■ Records provided
------------------------------------------------------------
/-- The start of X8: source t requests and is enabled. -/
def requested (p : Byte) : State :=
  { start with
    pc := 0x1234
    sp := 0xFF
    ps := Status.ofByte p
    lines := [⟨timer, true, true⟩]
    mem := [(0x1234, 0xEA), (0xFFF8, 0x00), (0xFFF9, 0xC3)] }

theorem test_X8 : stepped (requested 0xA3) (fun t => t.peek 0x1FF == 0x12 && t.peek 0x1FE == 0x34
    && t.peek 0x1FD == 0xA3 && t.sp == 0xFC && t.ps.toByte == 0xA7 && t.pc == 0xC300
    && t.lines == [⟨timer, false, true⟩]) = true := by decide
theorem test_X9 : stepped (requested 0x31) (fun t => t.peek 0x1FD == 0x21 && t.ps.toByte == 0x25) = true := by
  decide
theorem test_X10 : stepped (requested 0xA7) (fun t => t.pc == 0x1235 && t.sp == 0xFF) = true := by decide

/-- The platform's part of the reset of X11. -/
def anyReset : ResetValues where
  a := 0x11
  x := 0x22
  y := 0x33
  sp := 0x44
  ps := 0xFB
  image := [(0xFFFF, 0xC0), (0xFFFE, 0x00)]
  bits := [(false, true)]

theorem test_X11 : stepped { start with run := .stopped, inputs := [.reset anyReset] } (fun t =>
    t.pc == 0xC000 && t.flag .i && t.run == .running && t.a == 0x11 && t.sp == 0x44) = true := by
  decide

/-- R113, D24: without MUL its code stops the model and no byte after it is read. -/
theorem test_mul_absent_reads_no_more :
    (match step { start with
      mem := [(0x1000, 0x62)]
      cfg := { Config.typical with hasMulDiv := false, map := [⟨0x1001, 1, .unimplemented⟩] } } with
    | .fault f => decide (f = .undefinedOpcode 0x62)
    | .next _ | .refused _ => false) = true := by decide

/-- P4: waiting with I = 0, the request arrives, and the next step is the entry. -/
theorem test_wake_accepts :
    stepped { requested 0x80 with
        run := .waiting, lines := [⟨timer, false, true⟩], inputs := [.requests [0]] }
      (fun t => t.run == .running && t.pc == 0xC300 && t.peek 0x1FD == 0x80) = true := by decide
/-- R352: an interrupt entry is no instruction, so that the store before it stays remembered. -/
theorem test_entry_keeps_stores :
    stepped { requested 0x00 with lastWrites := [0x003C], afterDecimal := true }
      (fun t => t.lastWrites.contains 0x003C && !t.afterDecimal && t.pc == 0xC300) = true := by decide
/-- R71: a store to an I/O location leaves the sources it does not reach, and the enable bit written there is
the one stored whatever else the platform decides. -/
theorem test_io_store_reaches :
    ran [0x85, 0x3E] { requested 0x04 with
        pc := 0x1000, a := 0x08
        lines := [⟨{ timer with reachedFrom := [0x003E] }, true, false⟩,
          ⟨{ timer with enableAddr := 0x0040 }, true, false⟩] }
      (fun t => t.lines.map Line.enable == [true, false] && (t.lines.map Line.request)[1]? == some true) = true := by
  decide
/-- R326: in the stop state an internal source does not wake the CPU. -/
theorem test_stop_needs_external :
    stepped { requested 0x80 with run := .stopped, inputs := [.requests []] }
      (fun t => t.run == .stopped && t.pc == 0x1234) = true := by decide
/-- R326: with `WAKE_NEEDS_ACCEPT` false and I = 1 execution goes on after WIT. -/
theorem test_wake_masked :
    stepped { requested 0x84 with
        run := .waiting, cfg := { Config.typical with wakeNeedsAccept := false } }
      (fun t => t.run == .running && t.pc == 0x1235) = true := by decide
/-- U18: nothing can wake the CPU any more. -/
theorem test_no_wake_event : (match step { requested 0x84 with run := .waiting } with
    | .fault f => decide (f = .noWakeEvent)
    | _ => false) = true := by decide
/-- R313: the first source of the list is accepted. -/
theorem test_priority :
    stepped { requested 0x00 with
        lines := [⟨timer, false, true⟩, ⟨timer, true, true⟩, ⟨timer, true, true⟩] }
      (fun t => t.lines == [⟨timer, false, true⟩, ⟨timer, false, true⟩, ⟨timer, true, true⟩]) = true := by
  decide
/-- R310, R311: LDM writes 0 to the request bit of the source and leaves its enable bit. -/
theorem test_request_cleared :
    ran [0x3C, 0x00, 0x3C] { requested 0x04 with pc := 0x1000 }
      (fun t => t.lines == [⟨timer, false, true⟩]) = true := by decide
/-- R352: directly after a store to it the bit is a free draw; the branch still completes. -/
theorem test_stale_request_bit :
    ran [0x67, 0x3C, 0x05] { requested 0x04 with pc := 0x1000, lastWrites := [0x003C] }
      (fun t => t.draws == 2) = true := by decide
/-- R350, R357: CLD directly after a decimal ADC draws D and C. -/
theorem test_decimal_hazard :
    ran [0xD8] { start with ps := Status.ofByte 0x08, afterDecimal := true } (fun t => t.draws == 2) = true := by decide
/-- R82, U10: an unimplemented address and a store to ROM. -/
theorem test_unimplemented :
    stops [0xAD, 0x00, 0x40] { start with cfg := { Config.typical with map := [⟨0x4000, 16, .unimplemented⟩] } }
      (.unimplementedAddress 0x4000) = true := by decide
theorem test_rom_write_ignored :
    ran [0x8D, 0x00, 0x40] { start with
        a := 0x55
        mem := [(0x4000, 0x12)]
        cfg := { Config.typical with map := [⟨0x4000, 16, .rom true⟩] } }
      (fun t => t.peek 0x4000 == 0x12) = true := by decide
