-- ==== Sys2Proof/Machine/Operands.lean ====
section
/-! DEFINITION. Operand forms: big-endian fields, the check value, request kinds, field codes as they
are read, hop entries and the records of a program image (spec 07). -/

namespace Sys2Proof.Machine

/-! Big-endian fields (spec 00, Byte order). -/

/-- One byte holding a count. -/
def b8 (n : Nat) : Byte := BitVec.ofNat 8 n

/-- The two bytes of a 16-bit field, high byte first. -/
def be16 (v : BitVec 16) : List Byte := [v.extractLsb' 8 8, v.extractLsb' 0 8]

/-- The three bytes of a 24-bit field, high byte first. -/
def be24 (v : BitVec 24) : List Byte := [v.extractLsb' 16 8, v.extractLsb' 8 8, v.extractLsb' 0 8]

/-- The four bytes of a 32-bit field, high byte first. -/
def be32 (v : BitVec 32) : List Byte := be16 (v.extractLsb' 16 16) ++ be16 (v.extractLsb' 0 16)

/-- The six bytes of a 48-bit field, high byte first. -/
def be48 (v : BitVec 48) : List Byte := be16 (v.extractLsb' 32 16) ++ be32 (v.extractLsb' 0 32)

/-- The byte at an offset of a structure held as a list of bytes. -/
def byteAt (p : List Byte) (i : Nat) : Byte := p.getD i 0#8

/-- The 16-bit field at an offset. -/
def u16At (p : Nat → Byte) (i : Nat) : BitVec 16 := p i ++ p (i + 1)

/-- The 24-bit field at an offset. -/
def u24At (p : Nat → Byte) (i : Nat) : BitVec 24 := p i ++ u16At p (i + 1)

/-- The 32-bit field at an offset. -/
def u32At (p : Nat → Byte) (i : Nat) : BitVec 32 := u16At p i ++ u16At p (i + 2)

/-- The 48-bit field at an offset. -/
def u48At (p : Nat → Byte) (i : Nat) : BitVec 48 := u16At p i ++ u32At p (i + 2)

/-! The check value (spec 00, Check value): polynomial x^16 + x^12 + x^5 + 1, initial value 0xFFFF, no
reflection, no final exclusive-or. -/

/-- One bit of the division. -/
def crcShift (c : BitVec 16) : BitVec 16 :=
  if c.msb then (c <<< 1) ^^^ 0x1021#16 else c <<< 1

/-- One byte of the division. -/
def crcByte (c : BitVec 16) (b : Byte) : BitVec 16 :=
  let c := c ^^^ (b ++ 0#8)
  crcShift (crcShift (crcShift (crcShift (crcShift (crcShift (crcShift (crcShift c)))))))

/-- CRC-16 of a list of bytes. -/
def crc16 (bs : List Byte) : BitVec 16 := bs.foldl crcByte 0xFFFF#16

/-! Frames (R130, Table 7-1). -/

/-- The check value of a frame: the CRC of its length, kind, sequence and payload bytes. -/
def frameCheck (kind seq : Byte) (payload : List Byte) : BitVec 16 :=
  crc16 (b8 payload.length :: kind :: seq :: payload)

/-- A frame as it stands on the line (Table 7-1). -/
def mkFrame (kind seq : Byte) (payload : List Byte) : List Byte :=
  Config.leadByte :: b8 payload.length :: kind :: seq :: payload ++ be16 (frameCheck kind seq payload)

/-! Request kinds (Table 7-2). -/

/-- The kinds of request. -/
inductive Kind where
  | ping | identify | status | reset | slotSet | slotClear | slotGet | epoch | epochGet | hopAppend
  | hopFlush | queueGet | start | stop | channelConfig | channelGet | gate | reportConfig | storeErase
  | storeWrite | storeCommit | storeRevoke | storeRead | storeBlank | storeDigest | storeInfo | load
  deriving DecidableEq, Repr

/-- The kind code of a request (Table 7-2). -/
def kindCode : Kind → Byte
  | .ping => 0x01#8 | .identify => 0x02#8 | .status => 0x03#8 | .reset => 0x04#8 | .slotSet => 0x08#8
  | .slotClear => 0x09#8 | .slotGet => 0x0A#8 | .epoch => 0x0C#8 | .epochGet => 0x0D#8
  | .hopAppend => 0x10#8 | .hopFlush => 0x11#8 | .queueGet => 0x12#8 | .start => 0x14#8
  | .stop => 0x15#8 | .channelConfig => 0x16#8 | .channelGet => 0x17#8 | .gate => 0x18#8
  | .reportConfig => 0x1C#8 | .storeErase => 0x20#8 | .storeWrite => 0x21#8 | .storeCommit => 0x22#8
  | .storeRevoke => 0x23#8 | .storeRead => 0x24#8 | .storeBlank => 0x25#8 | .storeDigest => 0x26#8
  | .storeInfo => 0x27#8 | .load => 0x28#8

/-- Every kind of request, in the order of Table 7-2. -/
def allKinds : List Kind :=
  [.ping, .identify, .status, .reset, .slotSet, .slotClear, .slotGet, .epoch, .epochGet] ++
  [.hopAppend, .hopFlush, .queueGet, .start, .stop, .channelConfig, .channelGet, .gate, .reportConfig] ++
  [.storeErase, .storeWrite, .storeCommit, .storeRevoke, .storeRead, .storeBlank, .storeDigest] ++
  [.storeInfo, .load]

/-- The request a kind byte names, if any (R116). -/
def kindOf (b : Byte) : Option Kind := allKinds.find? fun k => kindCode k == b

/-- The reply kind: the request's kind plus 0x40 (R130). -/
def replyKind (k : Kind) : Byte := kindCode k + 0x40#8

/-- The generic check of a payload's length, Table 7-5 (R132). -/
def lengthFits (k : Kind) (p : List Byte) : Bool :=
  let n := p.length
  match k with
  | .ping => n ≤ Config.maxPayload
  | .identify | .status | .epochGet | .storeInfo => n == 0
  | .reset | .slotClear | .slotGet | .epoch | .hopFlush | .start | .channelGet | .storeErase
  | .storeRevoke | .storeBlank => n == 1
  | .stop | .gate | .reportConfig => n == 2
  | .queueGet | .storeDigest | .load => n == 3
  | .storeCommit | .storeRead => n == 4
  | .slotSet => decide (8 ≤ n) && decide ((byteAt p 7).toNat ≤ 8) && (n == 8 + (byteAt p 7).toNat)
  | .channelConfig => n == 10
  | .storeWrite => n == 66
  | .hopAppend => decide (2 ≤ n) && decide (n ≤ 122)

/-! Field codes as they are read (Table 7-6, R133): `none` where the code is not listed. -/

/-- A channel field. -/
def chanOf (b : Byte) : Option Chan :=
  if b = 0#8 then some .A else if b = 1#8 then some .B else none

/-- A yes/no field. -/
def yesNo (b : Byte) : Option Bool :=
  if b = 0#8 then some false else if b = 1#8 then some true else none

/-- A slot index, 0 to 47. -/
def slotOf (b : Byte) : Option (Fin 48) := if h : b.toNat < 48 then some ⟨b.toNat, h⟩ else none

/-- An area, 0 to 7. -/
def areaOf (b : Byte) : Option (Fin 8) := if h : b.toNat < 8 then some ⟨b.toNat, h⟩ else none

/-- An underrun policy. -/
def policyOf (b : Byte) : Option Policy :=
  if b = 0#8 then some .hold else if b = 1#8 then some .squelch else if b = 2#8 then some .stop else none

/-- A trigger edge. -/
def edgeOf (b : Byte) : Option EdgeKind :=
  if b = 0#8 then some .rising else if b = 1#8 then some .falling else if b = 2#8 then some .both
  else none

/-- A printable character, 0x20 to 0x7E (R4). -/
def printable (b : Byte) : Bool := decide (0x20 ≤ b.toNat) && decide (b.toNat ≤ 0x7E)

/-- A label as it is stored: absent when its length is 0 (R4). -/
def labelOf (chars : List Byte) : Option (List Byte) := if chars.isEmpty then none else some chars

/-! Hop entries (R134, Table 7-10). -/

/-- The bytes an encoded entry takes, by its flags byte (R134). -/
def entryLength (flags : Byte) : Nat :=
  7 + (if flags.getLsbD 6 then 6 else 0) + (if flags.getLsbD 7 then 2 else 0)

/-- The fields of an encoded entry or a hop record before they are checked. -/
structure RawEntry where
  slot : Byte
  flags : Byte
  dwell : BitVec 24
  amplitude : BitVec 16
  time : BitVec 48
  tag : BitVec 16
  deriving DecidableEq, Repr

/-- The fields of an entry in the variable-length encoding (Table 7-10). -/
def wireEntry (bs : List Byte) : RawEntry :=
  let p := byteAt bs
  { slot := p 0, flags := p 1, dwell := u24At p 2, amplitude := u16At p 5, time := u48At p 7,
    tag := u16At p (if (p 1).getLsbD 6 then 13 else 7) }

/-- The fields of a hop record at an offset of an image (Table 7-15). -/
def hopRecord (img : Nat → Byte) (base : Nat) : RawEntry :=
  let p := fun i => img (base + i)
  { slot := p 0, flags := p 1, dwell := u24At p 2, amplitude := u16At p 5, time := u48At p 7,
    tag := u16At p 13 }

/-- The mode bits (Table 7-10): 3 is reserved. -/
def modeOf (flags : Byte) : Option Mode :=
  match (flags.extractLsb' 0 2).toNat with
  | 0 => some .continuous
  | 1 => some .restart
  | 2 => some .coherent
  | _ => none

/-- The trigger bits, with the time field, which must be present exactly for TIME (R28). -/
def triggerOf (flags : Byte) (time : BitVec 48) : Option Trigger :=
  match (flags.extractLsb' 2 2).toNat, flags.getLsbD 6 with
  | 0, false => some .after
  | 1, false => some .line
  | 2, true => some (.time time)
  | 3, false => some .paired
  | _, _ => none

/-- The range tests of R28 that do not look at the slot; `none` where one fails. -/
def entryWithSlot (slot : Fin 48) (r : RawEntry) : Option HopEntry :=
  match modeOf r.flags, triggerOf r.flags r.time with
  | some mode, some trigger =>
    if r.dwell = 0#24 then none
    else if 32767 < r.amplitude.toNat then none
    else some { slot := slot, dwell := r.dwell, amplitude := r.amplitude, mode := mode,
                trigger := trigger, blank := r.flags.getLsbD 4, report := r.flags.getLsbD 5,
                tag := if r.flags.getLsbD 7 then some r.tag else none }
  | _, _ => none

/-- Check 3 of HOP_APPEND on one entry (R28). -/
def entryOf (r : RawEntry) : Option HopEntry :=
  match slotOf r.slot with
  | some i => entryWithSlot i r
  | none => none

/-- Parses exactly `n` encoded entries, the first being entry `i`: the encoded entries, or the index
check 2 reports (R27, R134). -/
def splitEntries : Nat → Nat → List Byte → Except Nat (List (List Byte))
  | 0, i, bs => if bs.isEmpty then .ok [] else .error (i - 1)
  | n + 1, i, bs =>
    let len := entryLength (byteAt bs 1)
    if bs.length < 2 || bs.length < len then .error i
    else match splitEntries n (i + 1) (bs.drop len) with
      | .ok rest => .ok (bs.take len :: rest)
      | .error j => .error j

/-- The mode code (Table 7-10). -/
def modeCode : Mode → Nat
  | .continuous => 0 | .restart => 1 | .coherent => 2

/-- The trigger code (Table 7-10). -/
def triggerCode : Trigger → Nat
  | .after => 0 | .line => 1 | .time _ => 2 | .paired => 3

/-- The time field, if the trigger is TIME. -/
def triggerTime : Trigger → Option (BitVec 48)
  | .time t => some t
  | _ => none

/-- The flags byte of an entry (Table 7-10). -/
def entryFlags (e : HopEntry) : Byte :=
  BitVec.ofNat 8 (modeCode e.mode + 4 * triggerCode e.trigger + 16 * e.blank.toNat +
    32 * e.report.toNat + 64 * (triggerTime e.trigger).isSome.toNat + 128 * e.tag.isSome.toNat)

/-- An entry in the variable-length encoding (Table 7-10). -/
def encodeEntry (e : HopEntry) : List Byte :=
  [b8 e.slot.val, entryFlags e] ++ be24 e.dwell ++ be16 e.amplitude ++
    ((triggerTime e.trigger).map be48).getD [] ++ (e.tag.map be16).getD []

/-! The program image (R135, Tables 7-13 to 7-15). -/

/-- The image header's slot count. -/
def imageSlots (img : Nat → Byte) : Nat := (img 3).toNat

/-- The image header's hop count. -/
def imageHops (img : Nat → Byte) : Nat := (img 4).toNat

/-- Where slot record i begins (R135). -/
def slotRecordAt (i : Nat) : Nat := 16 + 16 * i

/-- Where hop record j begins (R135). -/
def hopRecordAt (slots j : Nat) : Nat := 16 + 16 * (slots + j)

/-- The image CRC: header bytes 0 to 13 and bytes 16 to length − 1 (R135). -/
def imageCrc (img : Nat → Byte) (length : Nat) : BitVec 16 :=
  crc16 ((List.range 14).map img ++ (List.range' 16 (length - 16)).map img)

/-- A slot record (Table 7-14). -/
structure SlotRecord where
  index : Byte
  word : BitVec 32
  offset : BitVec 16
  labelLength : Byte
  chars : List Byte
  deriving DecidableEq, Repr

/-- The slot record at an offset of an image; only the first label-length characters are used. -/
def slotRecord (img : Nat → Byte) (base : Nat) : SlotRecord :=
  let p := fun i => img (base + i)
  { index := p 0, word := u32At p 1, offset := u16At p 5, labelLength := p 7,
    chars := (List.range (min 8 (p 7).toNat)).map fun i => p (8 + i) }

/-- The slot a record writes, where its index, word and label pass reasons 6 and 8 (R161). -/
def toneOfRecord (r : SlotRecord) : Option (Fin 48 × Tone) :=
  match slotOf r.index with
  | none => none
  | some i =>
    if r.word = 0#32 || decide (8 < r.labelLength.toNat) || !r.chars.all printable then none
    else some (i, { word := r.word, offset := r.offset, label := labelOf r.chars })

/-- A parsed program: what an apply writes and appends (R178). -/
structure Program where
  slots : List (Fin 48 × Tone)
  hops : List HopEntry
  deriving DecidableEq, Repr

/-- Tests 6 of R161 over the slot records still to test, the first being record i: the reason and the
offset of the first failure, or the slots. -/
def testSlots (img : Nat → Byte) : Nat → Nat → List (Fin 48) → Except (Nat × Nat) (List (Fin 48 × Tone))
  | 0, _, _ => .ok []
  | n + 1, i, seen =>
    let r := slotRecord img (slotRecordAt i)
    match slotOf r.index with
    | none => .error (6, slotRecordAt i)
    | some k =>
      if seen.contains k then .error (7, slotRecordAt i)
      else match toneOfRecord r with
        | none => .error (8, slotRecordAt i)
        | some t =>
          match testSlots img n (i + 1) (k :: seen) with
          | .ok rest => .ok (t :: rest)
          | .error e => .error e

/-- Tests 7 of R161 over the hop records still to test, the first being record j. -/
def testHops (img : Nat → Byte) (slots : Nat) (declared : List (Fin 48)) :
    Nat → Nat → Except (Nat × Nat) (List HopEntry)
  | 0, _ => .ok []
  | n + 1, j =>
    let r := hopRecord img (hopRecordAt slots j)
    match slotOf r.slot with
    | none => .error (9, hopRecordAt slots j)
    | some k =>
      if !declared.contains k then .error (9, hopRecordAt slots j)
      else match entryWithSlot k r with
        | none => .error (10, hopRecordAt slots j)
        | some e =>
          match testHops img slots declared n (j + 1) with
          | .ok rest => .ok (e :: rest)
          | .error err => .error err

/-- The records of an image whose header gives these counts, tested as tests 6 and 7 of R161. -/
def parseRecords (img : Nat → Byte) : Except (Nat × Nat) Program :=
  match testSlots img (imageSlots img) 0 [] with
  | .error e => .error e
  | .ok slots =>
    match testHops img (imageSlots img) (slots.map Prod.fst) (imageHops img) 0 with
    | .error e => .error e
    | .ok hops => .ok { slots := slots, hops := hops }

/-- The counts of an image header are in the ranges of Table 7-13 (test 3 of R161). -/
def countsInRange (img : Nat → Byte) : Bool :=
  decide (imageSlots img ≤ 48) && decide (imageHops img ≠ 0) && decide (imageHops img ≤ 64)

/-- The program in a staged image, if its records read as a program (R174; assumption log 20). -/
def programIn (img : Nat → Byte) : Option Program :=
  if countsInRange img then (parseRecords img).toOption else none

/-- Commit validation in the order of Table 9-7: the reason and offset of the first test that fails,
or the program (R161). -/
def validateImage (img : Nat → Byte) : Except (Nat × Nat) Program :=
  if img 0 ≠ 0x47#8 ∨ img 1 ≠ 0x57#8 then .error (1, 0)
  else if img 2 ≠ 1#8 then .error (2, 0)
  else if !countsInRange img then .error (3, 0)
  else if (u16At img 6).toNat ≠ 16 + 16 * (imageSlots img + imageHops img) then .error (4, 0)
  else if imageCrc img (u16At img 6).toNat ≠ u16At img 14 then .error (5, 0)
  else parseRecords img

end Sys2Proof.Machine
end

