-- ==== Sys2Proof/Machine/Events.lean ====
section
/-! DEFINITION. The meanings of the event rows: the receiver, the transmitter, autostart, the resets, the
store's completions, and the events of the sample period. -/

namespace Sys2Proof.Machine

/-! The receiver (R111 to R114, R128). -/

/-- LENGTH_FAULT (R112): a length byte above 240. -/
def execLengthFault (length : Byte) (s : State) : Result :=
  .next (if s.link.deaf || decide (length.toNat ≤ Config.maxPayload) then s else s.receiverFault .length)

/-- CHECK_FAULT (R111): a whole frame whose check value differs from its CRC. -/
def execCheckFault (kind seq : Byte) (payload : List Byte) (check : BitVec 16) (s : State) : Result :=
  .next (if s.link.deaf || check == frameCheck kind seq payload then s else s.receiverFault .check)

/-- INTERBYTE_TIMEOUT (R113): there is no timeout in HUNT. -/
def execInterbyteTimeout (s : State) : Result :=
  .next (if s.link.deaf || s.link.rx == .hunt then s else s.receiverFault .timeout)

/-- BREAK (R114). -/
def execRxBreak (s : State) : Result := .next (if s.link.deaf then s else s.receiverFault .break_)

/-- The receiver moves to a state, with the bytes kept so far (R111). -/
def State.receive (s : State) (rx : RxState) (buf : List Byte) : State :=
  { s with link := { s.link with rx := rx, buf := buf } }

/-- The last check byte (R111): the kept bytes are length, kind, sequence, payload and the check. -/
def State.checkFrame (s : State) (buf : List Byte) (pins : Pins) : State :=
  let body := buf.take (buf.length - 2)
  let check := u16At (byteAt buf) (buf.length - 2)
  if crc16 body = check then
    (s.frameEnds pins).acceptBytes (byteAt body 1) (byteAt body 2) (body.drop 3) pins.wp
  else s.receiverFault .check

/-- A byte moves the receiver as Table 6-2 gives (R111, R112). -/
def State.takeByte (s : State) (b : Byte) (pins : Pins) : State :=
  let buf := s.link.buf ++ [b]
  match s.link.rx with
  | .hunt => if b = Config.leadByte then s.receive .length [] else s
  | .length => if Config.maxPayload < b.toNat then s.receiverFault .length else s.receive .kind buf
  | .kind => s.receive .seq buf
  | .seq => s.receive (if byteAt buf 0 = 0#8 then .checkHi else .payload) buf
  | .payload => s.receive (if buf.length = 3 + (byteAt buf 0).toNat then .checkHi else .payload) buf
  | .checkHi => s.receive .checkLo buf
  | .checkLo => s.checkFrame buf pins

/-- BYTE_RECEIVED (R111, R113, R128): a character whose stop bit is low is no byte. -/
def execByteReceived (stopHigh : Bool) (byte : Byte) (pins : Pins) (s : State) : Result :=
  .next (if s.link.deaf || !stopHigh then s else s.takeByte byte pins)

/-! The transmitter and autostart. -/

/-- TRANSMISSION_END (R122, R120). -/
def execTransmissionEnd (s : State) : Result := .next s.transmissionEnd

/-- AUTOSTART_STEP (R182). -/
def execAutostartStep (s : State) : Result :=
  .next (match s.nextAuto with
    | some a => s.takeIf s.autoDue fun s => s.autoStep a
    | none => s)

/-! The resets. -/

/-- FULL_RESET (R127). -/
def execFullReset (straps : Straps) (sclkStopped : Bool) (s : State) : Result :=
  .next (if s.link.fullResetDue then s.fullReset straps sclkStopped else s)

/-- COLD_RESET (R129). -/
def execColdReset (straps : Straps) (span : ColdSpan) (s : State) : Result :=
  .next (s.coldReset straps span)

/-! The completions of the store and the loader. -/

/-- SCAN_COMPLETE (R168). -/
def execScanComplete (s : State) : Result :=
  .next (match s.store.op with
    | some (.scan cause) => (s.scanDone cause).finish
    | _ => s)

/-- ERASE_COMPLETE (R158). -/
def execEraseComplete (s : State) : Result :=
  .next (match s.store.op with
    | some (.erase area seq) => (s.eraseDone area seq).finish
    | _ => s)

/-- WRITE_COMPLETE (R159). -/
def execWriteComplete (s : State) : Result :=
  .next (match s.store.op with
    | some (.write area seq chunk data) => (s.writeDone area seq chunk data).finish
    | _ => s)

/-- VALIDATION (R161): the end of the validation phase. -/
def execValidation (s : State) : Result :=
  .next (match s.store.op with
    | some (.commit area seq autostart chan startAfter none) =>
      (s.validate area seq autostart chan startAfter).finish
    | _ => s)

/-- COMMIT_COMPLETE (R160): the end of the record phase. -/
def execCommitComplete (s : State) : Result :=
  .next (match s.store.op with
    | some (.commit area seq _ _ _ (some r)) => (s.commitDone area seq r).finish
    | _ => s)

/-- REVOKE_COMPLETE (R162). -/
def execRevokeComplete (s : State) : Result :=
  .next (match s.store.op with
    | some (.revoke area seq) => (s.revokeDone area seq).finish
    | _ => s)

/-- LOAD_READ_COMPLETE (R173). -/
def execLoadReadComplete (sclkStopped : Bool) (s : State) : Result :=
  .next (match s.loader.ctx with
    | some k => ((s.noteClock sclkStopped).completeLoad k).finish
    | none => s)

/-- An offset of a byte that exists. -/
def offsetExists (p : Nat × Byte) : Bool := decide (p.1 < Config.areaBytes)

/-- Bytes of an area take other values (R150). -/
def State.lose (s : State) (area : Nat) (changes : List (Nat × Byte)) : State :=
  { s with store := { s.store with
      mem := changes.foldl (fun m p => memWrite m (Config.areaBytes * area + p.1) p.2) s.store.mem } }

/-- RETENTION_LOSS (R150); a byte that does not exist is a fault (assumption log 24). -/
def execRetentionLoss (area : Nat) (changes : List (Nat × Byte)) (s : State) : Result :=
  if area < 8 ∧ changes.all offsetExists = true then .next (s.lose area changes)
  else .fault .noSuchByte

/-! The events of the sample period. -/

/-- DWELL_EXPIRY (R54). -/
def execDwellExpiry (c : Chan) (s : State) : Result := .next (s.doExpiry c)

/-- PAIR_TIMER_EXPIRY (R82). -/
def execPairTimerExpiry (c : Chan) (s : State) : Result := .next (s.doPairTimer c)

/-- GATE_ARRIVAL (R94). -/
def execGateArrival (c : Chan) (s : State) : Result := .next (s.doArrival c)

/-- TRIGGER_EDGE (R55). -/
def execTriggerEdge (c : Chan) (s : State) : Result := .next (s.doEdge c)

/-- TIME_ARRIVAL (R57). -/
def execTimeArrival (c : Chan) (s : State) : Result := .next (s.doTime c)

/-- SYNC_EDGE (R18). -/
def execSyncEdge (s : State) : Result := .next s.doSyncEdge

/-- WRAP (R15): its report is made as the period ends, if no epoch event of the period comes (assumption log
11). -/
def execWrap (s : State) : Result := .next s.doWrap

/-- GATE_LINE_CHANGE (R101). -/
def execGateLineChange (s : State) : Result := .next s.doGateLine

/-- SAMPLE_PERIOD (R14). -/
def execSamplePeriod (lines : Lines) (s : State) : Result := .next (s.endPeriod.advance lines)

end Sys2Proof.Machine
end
------------------------------------------------------------
■ Task instructions
The answer should consist of the lines from the first line of the entries through the line with "(fun t => t.run == .running && t.pc == 0xC300", copied exactly.

■ Written answer
/-- The start of X8: source t requests and is enabled. -/
def requested (p : Byte) : State :=
  { start with
    pc := 0x1234
    sp := 0xFF
    ps := Status.ofByte p
    lines := [⟨timer, true, true⟩]
    mem := [(0x1234, 0xEA), (0xFFF8, 0x00), (0xFFF9, 0xC3)] }

theorem test_X8 : stepped (requested 0xA3) (fun t => t.peek 0x1FF == 0x12 && t.peek 0x1FE == 0x34
    && t.peek 0x1FD == 0xA3 && t.sp == 0xFC && t.ps.toByte == 0xA7 && t.pc == 0xC300
    && t.lines == [⟨timer, false, true⟩]) = true := by decide
theorem test_X9 : stepped (requested 0x31) (fun t => t.peek 0x1FD == 0x21 && t.ps.toByte == 0x25) = true := by
  decide
theorem test_X10 : stepped (requested 0xA7) (fun t => t.pc == 0x1235 && t.sp == 0xFF) = true := by decide

/-- The platform's part of the reset of X11. -/
def anyReset : ResetValues where
  a := 0x11
  x := 0x22
  y := 0x33
  sp := 0x44
  ps := 0xFB
  image := [(0xFFFF, 0xC0), (0xFFFE, 0x00)]
  bits := [(false, true)]

theorem test_X11 : stepped { start with run := .stopped, inputs := [.reset anyReset] } (fun t =>
    t.pc == 0xC000 && t.flag .i && t.run == .running && t.a == 0x11 && t.sp == 0x44) = true := by
  decide

/-- R113, D24: without MUL its code stops the model and no byte after it is read. -/
theorem test_mul_absent_reads_no_more :
    (match step { start with
      mem := [(0x1000, 0x62)]
      cfg := { Config.typical with hasMulDiv := false, map := [⟨0x1001, 1, .unimplemented⟩] } } with
    | .fault f => decide (f = .undefinedOpcode 0x62)
    | .next _ | .refused _ => false) = true := by decide

/-- P4: waiting with I = 0, the request arrives, and the next step is the entry. -/
theorem test_wake_accepts :
    stepped { requested 0x80 with
        run := .waiting, lines := [⟨timer, false, true⟩], inputs := [.requests [0]] }
      (fun t => t.run == .running && t.pc == 0xC300 && t.peek 0x1FD == 0x80) = true := by decide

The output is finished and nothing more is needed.